» **Dataset records**:
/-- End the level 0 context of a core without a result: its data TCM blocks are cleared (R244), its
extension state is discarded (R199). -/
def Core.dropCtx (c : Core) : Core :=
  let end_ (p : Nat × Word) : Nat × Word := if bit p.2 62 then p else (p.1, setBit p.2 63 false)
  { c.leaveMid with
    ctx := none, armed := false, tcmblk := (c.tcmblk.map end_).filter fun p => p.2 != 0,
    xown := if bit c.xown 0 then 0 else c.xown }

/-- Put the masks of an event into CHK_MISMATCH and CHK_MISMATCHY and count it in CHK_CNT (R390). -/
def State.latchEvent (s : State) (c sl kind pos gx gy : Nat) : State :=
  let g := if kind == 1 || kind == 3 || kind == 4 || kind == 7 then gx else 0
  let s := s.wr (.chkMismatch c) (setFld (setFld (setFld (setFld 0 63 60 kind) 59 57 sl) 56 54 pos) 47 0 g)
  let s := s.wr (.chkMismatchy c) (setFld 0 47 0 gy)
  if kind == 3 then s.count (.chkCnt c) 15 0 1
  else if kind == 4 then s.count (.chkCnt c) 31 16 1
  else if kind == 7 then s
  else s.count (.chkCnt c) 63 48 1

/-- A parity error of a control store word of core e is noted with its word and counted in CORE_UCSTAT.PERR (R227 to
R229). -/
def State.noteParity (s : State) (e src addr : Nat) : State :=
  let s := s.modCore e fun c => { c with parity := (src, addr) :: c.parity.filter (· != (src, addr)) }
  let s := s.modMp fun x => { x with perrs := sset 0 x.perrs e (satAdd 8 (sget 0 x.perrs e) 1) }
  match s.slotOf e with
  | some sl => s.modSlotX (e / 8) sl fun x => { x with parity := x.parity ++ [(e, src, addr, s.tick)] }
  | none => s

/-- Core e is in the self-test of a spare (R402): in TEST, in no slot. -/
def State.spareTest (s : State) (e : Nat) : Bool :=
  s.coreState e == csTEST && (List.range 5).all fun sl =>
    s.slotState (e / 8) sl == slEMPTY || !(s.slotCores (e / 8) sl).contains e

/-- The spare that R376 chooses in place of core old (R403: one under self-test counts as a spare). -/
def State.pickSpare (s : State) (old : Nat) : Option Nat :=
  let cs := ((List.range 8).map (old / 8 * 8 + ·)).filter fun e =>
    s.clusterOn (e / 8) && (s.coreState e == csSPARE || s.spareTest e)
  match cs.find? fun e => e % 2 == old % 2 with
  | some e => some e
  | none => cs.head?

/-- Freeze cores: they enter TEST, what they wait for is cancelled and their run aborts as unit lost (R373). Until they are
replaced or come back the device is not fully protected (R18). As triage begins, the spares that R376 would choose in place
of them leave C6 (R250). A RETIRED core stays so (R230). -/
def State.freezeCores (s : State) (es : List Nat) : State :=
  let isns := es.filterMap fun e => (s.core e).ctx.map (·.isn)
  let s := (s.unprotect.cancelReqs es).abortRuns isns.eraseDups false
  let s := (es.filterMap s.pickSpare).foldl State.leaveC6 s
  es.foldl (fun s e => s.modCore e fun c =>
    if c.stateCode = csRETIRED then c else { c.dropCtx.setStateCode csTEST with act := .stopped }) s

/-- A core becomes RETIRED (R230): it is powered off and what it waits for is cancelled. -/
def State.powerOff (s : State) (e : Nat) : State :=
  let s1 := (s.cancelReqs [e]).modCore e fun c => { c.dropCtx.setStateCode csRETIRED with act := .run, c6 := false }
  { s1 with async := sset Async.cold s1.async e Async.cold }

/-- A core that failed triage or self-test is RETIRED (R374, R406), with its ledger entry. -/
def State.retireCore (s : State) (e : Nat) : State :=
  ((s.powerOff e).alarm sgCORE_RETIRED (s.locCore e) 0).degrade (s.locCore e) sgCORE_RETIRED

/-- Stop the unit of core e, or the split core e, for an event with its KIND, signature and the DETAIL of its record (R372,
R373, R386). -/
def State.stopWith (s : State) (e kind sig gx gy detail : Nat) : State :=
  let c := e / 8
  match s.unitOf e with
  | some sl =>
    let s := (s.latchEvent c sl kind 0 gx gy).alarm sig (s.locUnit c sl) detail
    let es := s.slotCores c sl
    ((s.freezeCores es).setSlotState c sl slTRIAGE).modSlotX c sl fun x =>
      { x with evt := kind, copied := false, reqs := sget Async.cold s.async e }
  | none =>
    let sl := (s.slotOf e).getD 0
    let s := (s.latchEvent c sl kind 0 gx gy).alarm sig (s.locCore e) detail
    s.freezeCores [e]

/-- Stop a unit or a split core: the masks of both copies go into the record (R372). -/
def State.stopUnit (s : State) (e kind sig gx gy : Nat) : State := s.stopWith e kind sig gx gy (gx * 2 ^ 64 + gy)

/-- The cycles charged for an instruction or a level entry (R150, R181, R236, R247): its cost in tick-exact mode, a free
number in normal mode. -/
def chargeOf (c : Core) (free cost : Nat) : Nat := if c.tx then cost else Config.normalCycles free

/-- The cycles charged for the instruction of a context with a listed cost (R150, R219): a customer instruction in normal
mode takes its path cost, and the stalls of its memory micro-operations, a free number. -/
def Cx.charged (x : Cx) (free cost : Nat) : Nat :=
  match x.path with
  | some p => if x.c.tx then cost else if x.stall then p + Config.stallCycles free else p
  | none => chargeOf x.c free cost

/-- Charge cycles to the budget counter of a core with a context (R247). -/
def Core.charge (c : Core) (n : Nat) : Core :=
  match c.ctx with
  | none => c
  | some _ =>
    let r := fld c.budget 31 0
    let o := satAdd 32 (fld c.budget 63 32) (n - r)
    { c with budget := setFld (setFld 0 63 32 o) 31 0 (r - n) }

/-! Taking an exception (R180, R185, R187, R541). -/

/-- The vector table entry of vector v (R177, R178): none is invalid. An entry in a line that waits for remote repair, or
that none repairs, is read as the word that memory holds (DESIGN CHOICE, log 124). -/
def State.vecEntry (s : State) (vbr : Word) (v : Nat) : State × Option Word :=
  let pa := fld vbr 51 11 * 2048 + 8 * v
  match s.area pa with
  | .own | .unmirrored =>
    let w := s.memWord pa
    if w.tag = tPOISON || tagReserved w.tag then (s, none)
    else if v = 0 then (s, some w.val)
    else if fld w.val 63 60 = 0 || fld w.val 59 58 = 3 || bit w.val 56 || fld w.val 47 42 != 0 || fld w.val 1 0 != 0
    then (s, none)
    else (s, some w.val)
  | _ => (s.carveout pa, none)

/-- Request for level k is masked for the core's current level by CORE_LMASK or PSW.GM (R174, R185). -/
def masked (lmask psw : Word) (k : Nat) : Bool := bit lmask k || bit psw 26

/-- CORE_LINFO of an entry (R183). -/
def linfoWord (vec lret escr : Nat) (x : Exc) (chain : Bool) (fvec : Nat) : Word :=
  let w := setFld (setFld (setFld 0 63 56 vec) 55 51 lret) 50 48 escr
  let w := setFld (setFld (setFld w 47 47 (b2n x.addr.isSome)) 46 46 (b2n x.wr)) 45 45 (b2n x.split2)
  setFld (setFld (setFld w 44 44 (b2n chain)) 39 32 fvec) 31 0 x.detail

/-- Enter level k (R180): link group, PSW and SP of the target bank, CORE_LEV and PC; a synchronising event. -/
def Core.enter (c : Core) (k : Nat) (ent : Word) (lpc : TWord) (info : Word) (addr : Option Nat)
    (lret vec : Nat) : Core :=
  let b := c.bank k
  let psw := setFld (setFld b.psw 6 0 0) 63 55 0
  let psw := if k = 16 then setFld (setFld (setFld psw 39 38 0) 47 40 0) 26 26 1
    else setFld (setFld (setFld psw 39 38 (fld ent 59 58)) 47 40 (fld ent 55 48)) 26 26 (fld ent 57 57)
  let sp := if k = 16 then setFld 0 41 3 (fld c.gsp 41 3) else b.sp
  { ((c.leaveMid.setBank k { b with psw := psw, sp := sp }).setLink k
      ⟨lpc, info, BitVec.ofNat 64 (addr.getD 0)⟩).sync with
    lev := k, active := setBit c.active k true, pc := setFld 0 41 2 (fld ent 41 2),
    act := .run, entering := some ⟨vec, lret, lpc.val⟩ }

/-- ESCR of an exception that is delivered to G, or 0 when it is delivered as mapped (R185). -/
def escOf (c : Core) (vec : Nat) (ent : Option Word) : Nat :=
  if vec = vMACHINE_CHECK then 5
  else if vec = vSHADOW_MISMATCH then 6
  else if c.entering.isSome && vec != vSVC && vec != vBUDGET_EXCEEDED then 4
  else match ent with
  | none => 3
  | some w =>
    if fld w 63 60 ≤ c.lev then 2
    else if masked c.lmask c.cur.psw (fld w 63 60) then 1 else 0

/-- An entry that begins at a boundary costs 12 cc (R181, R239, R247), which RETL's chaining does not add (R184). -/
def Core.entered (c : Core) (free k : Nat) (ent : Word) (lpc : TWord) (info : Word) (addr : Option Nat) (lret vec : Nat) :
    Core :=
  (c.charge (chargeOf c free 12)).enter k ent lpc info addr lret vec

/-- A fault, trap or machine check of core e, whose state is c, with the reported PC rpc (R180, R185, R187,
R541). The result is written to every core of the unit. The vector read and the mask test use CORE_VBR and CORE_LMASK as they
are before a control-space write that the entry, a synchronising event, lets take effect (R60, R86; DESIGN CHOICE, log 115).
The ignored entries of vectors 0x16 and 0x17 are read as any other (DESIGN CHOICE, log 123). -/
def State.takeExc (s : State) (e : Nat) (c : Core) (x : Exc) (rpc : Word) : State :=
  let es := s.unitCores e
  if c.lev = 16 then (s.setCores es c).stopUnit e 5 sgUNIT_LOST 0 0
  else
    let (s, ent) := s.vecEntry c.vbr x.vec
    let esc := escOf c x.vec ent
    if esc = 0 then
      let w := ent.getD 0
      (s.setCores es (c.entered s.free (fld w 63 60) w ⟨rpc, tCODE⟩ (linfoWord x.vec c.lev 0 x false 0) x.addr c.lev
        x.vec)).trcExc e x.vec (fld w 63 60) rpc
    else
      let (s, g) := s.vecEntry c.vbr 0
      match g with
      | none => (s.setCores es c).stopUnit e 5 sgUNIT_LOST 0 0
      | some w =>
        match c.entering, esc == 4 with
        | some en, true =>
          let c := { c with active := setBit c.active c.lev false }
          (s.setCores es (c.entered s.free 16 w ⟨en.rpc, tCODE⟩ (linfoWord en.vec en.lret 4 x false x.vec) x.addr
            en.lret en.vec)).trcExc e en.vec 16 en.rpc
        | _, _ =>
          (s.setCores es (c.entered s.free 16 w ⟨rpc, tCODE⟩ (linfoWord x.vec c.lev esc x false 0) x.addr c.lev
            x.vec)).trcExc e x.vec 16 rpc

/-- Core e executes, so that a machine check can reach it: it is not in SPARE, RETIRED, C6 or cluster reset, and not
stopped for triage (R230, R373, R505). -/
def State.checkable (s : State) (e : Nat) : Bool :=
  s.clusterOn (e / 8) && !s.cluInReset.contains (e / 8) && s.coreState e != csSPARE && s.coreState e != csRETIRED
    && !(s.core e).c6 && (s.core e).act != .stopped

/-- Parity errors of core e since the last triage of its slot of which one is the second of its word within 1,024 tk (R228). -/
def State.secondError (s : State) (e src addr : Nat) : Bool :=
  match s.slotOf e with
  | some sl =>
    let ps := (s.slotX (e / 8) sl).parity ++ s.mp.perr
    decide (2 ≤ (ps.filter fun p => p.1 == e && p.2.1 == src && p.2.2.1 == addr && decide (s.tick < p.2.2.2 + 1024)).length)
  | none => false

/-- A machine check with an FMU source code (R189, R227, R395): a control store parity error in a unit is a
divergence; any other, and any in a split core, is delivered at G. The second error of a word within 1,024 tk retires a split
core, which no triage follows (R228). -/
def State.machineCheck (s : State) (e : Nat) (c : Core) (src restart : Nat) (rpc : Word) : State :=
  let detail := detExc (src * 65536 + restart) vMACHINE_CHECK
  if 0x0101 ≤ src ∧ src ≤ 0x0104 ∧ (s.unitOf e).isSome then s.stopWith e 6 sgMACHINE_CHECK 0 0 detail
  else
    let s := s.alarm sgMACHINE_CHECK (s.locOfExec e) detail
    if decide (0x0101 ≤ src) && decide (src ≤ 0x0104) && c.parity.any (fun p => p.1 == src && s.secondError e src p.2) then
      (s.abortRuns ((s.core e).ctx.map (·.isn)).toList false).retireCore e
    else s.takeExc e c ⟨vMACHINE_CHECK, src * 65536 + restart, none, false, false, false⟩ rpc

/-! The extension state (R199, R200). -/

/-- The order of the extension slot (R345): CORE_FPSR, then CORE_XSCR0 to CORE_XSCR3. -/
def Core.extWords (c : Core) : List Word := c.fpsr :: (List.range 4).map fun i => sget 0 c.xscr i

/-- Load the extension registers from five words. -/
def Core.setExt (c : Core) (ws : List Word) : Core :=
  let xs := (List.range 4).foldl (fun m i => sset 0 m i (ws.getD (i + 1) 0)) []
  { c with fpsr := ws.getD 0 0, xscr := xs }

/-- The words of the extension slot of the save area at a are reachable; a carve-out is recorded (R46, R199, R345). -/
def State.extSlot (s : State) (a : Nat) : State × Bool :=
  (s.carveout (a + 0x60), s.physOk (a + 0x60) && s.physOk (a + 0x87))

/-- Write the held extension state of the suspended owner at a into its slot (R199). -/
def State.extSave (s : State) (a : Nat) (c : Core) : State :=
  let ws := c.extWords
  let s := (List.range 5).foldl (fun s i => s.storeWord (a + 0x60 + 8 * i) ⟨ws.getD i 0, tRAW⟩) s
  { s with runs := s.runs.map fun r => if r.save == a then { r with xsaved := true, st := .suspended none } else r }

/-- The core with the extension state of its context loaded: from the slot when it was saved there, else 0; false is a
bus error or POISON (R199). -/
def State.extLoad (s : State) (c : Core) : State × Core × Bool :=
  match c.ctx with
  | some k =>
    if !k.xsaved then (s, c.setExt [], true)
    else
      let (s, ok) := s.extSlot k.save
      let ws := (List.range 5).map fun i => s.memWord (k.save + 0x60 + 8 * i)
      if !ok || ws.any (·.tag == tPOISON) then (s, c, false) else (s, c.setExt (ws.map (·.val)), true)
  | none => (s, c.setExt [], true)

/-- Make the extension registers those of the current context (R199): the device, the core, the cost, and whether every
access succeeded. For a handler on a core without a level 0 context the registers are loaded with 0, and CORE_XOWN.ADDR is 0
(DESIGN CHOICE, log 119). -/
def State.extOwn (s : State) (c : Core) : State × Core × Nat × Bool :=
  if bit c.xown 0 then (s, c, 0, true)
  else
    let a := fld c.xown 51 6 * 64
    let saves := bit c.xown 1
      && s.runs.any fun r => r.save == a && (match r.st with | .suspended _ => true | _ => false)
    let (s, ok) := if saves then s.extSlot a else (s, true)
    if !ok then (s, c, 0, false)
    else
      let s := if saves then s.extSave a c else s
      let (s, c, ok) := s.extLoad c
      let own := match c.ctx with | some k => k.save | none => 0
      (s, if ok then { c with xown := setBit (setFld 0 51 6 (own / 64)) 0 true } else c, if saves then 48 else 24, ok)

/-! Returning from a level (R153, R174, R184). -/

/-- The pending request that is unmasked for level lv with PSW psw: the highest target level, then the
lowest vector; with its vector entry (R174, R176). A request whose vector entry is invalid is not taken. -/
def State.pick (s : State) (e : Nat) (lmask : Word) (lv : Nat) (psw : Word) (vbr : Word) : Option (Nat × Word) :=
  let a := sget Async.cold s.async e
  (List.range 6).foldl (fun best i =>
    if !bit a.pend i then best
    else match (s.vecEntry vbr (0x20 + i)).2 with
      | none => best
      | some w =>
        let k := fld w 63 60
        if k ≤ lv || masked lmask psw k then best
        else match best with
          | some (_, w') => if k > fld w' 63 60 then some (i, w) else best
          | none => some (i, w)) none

* * *

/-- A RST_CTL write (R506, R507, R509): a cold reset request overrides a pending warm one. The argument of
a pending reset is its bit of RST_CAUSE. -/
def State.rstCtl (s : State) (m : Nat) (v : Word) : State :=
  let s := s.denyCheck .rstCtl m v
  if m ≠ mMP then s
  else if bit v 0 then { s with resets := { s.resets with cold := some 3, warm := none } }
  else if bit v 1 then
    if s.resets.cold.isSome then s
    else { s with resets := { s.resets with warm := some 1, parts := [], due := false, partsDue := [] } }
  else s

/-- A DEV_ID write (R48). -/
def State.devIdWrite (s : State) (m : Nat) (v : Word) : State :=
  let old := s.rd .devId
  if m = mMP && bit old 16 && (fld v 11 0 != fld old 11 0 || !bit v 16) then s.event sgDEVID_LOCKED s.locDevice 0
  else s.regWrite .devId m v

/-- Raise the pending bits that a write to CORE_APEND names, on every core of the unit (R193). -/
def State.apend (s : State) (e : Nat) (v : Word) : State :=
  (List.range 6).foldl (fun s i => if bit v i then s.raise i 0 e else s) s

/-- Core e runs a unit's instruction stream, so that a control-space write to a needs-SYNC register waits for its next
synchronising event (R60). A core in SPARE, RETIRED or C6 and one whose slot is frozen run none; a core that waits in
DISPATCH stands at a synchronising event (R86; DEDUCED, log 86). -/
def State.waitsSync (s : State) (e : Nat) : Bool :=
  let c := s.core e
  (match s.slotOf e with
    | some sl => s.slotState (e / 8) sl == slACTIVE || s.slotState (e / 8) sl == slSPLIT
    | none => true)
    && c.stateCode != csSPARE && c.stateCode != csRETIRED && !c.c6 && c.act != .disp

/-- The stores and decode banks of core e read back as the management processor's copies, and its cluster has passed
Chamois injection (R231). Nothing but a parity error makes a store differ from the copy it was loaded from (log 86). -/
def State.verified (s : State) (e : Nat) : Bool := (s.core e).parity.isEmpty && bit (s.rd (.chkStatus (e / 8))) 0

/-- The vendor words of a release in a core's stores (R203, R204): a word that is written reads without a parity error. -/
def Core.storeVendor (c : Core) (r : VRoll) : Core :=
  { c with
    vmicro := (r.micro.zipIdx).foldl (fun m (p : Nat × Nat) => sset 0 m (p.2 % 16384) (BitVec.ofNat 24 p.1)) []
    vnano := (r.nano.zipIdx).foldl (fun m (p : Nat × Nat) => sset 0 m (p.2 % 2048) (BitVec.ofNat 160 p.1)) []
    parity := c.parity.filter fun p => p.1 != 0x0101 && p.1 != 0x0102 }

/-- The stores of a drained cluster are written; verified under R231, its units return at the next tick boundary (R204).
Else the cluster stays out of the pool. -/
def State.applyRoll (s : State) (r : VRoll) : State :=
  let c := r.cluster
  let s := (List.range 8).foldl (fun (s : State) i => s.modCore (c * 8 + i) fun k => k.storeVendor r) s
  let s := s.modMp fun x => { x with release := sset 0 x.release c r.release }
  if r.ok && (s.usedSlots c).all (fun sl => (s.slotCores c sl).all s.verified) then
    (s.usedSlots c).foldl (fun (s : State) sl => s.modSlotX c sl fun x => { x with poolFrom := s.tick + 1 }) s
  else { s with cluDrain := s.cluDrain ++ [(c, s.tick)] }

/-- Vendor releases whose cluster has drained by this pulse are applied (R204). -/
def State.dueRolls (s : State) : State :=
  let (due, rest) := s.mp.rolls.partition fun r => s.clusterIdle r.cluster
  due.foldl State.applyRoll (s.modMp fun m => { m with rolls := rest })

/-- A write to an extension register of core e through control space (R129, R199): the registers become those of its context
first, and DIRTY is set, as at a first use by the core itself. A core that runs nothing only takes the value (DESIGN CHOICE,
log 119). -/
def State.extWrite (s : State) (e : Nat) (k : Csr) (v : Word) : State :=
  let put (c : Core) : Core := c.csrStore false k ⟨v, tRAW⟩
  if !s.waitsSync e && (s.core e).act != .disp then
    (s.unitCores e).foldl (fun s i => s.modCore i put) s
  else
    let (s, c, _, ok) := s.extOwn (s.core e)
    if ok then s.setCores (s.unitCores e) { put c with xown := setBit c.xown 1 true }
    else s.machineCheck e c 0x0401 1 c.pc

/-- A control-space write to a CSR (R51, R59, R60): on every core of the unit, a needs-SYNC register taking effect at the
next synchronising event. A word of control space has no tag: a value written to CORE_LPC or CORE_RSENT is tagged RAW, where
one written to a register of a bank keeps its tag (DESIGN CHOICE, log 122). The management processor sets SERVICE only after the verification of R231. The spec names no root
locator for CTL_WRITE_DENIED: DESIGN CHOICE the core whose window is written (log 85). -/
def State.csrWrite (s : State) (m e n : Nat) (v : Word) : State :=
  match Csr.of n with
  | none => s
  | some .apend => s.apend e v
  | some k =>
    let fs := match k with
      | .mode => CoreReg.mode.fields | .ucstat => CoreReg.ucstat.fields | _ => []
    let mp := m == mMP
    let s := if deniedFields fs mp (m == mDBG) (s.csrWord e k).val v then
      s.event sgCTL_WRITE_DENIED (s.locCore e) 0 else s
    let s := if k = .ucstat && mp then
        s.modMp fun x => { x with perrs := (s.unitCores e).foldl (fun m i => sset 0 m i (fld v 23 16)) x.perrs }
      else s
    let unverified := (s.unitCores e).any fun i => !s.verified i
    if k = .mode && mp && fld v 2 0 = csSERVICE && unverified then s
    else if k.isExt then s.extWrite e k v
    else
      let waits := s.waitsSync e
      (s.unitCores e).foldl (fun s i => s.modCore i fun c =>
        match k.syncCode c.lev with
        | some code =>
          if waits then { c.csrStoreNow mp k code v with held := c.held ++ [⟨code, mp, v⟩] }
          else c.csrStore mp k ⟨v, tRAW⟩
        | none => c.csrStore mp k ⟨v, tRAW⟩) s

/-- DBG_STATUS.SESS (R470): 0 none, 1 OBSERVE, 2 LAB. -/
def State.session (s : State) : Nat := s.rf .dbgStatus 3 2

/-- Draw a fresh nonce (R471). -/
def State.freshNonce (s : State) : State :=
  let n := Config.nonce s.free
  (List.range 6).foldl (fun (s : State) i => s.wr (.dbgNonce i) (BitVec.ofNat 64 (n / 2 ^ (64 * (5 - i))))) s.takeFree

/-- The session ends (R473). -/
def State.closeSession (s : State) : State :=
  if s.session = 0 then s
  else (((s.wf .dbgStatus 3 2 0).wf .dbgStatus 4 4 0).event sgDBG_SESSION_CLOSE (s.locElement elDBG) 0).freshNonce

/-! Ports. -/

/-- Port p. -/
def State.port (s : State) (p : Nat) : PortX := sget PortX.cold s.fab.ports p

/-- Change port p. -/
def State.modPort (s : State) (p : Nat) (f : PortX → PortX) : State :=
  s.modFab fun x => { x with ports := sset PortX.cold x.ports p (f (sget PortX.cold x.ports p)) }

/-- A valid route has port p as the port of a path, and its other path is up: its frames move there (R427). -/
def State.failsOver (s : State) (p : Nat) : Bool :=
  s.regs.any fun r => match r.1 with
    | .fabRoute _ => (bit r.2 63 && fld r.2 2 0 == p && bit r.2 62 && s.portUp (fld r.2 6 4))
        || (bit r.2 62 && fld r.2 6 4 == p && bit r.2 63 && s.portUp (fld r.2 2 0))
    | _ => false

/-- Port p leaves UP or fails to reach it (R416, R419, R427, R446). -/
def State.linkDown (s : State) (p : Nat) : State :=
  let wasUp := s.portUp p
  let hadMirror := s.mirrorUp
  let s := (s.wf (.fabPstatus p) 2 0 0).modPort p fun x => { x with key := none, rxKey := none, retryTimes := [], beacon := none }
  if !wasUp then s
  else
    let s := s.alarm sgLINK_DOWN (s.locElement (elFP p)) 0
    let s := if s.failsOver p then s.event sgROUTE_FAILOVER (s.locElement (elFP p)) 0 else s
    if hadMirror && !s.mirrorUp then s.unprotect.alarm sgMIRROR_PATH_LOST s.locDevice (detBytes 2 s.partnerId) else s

» **Exercise requirements**: The lines to extract from the data above begin with the line containing "cleared (R244), its" and end with the line containing "else s.count (.chkCnt c) 63 48 1". Extract them exactly, including both.

» **Answer box**:
/-- End the level 0 context of a core without a result: its data TCM blocks are cleared (R244), its
extension state is discarded (R199). -/
def Core.dropCtx (c : Core) : Core :=
  let end_ (p : Nat × Word) : Nat × Word := if bit p.2 62 then p else (p.1, setBit p.2 63 false)
  { c.leaveMid with
    ctx := none, armed := false, tcmblk := (c.tcmblk.map end_).filter fun p => p.2 != 0,
    xown := if bit c.xown 0 then 0 else c.xown }

/-- Put the masks of an event into CHK_MISMATCH and CHK_MISMATCHY and count it in CHK_CNT (R390). -/
def State.latchEvent (s : State) (c sl kind pos gx gy : Nat) : State :=
  let g := if kind == 1 || kind == 3 || kind == 4 || kind == 7 then gx else 0
  let s := s.wr (.chkMismatch c) (setFld (setFld (setFld (setFld 0 63 60 kind) 59 57 sl) 56 54 pos) 47 0 g)
  let s := s.wr (.chkMismatchy c) (setFld 0 47 0 gy)
  if kind == 3 then s.count (.chkCnt c) 15 0 1
  else if kind == 4 then s.count (.chkCnt c) 31 16 1
  else if kind == 7 then s
  else s.count (.chkCnt c) 63 48 1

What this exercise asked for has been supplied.